As a forager, there’s no need to become a botanist. But you do need to learn some botany.
If you want to expand your knowledge of edible or medicinal plants, and especially if you don’t always have someone to take you by the hand to show you what to harvest, you’ll want to learn the basics of plant identification.
Learning Plant Families
I won’t take all the blame for my inadequacies in the plant identification department. When I first started to learn to identify plants on my own, at age 17, I purchased this now very old version of A Field Guide to Wildflowers. It’s a great book. You look up flowers by color and shape, and then read more about the plant to be sure it grows in your area, and otherwise fits the description.
What the book didn’t teach me was how to really observe plant patterns, and to learn plants by family. How much easier identification would have been over the years if I had acquainted myself with some of the most common plant families.
In the mint family (Lamiacea), for example, the plants have square stalks, and opposite leaves. And when crushed, the leaves are almost always aromatic, and the flowers are irregular. Worldwide, there are thousands of species of mint.
So, as you observe a plant that you’ve never seen before, and see that the stems are square, the leaves are opposite, and the plant has a spicy smell, you can be relatively certain that the plant is in the mint family. That’s an amazing start at identifying the plant.

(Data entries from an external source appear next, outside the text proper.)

-- ==== Sys2Proof/Machine/State.lean ====
section
/-!
DEFINITION. The state of the LDT-9616: plain data only, one record per unit of the module, with every register, counter,
queue, mode and pin the spec names. Ticks and counts are naturals; what the spec numbers as bits is a bit vector.
Maps are association lists sorted by key. Every field's rule and reset value stands in INVENTORY.md under '## State'.
-/
namespace Sys2Proof.Machine

open Sys2Proof

/-- A map as a list of pairs, keys strictly rising. -/
abbrev KV (α : Type) := List (Nat × α)

/-! ## Time (chapter 02) -/

/-- Time states of Table TM-2. -/
inductive TimeMode where
  | unset | locked | holdover | relock | fault
  deriving DecidableEq, Repr

/-- The tally, its references and D:1200 to D:1204 (R42 to R65, R530, R590). -/
structure TimeSt where
  tally      : Nat
  /-- the tally has started: REFCLK has been valid since power-on (R50, R520) -/
  started    : Bool
  /-- tally clock periods still to hold (R530) -/
  hold       : Nat
  refLost    : Bool
  goodGates  : Nat
  /-- the tally as it stood before the last step over values, and where the step left it (R47 to R50, R530) -/
  skip       : Option (Nat × Nat)
  /-- number of the last frequency gate judged: it ended at this many times 100,000 tk (R590) -/
  gateNo     : Nat
  refOffset  : Int
  mode       : TimeMode
  cause      : BitVec 8
  /-- tally tick from which D:1202.03 counts (R56) -/
  holdStart  : Option Nat
  holdLimit  : Nat
  /-- reference of the UNSET window (R51) -/
  reference  : Option Nat
  stepped    : Bool
  loadN      : Option Nat
  loadUsed   : Bool
  loadDone   : Bool
  epochCount : Nat
  phaseErr   : Int
  missRun    : Nat
  missTotal  : Nat
  discarded  : Nat
  /-- number of the last window with an accepted pulse, and of the last counted as missing (R590) -/
  lastWindow : Option Nat
  lastClosed : Option Nat
  /-- tick of the last pulse that met the width check (R59) -/
  lastPulse  : Option Nat
  residual   : Int
  lastSlew   : Option Nat
  twinCount  : Nat
  pairTime   : Nat
  mismatchRun : Nat
  mismatches : Nat
  twinSeen   : Option Nat
  deriving DecidableEq, Repr

/-! ## Towers (chapters 03, 05, 06, 07, 10, 11) -/

/-- Tower states of Table TW-3. -/
inductive TowerMode where
  | off | training | ready | active | fenced | tripped | failed
  deriving DecidableEq, Repr

/-- Region states of B+02. -/
inductive RegionState where
  | inService | spareInUse | noSpare | lost
  deriving DecidableEq, Repr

A Few of the Most Common Terms You’ll Need to Know
In the last few paragraphs, did you notice that I used words like pistil and stamen, regular and irregular flowers, and simple and compound leaves? If you are serious about learning to identify plants, there’s no getting around it. You have to learn some terms.
And that’s what this post is about. I’m here to help with a few basics of plant identification, and then I want to make some recommendations that will help you go further than you ever expected as a forager.
Some Common Flower Terms for Plant Identification
Pistil – the female parts of a flower, which include the stigma, style, and ovary.
Stamen – the male parts of a flower, which include the filament, anther, and pollen.
Petals – the usually brightly colored parts of a flower which surround the pistil and stamen.
Sepals – the usually green, leaf shaped structure which protects the flower bud.
Regular – in a regular flower, the individual parts, such as petals, are identical in size, shape, and color. The lily, in the photo above, is a regular flower.
Irregular – in an irregular flower, the individual parts, such as petals, are different.
Some Common Leaf Terms for Plant Identification
Leaf Arrangement – how leaves are arranged on the stem of a plant.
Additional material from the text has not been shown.